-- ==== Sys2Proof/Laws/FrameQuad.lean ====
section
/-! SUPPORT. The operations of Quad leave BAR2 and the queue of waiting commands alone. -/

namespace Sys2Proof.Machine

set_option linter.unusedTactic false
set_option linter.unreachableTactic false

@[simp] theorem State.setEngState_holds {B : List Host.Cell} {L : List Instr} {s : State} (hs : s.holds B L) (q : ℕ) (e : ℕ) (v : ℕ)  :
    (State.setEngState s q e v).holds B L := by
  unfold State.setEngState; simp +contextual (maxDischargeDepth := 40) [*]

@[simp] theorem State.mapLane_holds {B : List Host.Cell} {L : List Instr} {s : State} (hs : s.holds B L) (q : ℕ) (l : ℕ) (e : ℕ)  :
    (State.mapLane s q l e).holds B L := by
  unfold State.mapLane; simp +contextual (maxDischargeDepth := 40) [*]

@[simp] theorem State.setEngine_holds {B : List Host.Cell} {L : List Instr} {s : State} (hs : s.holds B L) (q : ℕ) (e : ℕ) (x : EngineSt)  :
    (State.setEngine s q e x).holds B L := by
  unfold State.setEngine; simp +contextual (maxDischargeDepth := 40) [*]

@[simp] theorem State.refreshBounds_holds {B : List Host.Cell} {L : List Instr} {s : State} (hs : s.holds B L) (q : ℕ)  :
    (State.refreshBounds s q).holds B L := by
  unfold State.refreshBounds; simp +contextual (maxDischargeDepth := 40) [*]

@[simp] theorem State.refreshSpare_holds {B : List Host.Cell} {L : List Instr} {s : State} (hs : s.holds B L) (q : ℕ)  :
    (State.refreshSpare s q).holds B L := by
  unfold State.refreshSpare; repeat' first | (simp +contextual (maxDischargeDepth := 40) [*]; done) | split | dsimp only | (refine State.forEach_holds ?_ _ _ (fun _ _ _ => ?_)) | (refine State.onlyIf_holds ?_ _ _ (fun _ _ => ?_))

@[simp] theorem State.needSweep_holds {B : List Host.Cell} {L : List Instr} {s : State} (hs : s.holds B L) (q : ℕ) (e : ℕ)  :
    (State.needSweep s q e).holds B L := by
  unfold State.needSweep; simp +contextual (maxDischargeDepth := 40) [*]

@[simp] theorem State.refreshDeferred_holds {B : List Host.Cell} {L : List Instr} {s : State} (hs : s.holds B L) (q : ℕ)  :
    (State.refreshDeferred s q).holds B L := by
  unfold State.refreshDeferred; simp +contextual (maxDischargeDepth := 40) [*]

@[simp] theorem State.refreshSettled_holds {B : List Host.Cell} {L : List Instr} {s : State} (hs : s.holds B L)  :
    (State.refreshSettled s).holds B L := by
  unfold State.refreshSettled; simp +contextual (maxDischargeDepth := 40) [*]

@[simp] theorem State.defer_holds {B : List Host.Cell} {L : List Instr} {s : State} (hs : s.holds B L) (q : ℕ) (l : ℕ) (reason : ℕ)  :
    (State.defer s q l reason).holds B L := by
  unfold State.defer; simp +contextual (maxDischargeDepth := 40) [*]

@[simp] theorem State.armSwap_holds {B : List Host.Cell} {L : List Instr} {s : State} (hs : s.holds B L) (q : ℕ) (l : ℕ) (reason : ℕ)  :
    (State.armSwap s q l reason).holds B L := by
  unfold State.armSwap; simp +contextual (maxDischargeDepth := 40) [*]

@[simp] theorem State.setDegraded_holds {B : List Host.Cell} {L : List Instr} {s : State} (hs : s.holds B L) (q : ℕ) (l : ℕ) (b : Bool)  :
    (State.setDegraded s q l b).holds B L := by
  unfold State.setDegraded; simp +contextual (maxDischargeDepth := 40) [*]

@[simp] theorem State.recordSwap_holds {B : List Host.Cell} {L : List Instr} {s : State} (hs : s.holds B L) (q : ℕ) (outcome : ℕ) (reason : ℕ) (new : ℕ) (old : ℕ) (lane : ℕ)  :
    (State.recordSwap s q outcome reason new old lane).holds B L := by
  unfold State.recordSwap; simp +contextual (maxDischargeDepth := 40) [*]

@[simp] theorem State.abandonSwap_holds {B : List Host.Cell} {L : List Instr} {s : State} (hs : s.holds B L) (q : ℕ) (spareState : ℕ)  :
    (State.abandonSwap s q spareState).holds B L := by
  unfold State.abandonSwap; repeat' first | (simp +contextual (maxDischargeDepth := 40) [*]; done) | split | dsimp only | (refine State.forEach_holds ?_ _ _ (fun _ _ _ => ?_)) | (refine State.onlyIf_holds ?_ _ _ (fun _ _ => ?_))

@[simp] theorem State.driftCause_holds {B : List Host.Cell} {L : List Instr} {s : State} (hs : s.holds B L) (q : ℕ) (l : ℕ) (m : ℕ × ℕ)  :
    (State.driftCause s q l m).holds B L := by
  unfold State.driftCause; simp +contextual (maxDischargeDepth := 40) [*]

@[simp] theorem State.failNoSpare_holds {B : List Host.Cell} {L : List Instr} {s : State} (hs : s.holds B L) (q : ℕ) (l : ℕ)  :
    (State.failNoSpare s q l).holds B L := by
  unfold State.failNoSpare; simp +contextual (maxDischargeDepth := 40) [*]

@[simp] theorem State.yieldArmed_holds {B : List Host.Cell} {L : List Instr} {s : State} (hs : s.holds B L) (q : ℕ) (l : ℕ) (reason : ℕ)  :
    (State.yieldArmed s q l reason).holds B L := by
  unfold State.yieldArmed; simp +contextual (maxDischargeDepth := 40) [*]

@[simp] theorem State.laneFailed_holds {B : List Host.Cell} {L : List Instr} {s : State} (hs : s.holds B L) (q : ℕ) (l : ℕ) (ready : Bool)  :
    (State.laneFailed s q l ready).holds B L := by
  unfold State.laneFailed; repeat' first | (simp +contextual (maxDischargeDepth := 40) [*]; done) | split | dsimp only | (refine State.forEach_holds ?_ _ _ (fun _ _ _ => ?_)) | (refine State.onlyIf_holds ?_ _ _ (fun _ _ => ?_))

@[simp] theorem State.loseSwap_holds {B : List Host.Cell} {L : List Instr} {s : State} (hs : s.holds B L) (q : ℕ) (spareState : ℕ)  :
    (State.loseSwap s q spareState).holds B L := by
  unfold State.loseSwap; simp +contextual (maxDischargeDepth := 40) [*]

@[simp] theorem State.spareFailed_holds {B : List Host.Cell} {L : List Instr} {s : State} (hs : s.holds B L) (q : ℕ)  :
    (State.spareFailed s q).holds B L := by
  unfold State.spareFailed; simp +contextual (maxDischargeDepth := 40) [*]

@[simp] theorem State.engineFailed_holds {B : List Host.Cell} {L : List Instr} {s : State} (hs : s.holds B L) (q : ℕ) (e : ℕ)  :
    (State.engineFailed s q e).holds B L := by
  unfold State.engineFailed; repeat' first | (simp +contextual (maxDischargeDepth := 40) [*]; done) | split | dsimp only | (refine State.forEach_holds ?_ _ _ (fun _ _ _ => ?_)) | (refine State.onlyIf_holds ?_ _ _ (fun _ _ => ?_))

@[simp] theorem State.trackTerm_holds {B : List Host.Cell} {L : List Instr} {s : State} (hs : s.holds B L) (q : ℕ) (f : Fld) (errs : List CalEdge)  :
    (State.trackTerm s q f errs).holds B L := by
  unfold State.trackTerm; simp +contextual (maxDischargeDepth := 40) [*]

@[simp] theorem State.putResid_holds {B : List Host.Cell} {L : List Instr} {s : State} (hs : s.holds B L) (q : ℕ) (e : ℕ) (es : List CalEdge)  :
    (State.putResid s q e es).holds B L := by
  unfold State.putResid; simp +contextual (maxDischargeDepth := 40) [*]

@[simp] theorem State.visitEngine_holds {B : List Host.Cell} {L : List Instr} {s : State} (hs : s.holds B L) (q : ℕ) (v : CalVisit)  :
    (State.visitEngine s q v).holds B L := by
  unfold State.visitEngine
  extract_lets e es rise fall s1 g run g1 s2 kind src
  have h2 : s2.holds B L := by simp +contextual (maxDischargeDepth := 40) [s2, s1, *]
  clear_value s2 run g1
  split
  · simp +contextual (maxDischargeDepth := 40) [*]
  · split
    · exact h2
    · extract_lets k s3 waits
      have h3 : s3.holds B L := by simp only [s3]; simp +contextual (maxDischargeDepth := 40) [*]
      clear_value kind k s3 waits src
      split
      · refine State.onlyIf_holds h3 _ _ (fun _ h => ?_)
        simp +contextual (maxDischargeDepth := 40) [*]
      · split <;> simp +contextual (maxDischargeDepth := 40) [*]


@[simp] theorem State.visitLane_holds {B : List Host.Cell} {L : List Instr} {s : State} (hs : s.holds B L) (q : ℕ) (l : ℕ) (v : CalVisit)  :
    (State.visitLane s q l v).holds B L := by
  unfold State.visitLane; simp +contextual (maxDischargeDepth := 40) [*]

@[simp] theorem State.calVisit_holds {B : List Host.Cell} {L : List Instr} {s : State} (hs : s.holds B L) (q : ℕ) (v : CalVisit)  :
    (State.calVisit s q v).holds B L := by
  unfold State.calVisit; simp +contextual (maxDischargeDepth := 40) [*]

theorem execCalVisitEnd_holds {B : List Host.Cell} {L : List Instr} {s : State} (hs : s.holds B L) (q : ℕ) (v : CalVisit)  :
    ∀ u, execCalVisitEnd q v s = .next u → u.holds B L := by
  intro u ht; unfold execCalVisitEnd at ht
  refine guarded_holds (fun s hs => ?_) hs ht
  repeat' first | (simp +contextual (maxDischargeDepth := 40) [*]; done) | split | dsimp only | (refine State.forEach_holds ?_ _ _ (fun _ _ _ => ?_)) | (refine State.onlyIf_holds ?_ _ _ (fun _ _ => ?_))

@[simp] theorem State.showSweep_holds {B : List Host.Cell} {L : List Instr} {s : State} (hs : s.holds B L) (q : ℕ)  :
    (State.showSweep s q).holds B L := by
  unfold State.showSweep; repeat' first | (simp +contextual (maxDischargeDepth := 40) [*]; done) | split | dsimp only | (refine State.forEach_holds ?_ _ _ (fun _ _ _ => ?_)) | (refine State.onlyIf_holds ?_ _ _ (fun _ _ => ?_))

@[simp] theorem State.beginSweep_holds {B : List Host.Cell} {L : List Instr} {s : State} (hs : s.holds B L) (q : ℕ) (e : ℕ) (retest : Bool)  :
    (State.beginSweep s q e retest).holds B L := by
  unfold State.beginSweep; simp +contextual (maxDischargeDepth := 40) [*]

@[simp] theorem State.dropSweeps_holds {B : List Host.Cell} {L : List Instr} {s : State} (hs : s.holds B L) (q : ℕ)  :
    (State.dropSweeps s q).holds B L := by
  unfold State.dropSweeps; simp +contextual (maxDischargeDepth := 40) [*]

==============================

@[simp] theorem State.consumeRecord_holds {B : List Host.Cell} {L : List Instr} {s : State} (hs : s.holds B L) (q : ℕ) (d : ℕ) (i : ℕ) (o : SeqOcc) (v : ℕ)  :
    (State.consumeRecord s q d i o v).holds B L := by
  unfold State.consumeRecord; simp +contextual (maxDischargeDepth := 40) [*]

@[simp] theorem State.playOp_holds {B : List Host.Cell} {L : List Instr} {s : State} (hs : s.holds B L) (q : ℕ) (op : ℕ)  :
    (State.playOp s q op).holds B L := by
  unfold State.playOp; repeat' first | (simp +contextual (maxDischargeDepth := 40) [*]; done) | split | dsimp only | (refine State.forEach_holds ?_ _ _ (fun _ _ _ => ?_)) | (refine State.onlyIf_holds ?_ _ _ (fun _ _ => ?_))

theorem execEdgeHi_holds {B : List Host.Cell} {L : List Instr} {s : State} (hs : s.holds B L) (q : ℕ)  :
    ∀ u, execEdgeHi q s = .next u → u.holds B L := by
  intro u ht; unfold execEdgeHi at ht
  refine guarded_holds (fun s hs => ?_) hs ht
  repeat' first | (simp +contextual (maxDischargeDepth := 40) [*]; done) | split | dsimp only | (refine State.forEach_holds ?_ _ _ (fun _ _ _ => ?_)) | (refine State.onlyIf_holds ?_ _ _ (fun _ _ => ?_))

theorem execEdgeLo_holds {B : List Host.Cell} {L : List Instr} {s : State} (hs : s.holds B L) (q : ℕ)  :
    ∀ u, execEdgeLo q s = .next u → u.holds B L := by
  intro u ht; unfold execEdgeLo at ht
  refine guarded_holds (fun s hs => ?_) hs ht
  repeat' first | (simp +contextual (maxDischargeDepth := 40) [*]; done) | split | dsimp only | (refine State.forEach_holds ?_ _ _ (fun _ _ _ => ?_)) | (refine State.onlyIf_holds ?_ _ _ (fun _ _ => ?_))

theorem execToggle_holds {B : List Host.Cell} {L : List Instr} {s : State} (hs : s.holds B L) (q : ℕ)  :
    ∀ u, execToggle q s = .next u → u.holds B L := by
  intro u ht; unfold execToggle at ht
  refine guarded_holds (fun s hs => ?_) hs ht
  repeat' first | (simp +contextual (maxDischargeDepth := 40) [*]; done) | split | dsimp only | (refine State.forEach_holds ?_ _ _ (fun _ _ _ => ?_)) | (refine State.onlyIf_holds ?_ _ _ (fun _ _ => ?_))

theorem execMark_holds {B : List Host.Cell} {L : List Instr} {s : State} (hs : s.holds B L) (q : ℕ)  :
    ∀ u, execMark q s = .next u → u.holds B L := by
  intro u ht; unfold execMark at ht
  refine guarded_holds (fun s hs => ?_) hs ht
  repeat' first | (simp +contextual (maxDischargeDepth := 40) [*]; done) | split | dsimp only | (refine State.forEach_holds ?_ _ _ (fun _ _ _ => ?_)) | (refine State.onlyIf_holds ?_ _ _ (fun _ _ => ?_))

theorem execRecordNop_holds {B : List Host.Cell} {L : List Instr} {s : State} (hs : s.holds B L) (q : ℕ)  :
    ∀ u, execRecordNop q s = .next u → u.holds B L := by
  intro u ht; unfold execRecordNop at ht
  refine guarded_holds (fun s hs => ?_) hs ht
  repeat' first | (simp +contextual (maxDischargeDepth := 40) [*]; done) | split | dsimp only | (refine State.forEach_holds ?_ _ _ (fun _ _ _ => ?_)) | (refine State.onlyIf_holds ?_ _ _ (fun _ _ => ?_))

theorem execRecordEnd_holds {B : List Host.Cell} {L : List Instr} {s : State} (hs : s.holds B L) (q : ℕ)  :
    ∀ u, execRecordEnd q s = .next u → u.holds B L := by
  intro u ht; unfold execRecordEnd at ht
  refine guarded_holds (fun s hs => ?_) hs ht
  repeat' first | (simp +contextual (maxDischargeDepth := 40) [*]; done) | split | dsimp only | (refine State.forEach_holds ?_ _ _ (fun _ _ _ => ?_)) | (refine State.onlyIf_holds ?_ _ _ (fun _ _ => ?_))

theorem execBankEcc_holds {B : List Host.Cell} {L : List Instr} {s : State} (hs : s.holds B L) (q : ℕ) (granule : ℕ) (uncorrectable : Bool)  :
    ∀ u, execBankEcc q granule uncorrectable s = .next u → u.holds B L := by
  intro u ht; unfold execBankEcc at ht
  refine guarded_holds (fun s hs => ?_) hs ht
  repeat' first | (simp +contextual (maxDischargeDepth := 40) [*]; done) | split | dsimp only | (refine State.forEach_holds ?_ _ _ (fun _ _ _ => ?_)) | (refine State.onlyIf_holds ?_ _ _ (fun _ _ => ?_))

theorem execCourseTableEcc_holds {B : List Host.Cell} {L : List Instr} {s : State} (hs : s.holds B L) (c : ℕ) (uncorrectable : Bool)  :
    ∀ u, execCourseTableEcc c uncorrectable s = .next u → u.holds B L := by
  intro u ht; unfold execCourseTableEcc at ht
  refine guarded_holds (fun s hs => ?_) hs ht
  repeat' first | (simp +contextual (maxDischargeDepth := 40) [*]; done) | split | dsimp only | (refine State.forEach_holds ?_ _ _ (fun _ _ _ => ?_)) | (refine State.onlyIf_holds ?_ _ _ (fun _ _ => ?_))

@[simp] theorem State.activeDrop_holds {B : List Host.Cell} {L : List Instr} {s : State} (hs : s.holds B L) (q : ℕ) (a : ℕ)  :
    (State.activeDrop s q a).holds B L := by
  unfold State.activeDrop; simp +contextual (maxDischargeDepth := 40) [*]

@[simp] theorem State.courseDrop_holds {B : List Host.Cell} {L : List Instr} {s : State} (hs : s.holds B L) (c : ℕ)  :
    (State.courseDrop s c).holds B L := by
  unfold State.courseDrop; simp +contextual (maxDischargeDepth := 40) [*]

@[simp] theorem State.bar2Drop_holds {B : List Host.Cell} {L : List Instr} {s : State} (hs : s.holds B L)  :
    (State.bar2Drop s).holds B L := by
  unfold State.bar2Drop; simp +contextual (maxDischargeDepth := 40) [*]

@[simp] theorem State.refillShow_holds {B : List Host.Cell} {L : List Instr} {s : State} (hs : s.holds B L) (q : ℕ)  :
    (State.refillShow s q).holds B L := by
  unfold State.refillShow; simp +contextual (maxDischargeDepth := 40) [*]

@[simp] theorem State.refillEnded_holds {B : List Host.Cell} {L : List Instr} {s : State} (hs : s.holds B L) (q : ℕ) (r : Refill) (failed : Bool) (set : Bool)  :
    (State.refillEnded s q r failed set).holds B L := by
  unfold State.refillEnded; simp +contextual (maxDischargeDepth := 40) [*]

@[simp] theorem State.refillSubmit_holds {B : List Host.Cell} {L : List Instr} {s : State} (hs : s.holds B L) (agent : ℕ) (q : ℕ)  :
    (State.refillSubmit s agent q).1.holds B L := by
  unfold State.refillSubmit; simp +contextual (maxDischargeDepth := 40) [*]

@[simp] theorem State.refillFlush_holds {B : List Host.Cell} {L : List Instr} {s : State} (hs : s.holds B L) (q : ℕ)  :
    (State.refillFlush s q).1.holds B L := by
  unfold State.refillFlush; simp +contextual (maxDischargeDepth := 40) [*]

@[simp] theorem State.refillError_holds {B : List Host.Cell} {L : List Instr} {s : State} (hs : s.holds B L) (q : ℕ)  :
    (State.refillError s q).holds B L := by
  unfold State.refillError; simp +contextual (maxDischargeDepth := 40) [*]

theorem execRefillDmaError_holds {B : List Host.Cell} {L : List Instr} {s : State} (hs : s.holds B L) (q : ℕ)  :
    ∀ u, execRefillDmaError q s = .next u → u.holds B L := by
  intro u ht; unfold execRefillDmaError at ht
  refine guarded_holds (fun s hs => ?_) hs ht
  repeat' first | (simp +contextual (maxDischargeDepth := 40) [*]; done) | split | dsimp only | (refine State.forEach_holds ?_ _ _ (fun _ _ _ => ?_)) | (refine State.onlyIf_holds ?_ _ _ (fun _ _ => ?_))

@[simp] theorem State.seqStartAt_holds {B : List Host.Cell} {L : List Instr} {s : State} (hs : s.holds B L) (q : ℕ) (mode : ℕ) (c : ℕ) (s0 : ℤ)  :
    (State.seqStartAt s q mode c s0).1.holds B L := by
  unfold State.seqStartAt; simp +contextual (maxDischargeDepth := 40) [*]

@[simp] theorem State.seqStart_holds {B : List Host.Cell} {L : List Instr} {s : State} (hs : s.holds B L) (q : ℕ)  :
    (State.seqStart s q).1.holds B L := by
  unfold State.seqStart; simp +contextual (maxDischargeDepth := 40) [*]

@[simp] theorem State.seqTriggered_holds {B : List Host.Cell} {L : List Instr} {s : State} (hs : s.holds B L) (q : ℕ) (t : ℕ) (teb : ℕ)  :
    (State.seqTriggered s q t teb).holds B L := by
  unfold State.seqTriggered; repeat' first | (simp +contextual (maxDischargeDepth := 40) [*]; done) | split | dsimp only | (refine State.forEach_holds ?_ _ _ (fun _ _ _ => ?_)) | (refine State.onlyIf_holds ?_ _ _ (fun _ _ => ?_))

==============================

— Task goal —
From the entries, report every line in which the string "outcome" occurs.

— Your solution —
@[simp] theorem State.recordSwap_holds {B : List Host.Cell} {L : List Instr} {s : State} (hs : s.holds B L) (q : ℕ) (outcome : ℕ) (reason : ℕ) (new : ℕ) (old : ℕ) (lane : ℕ)  :
    (State.recordSwap s q outcome reason new old lane).holds B L := by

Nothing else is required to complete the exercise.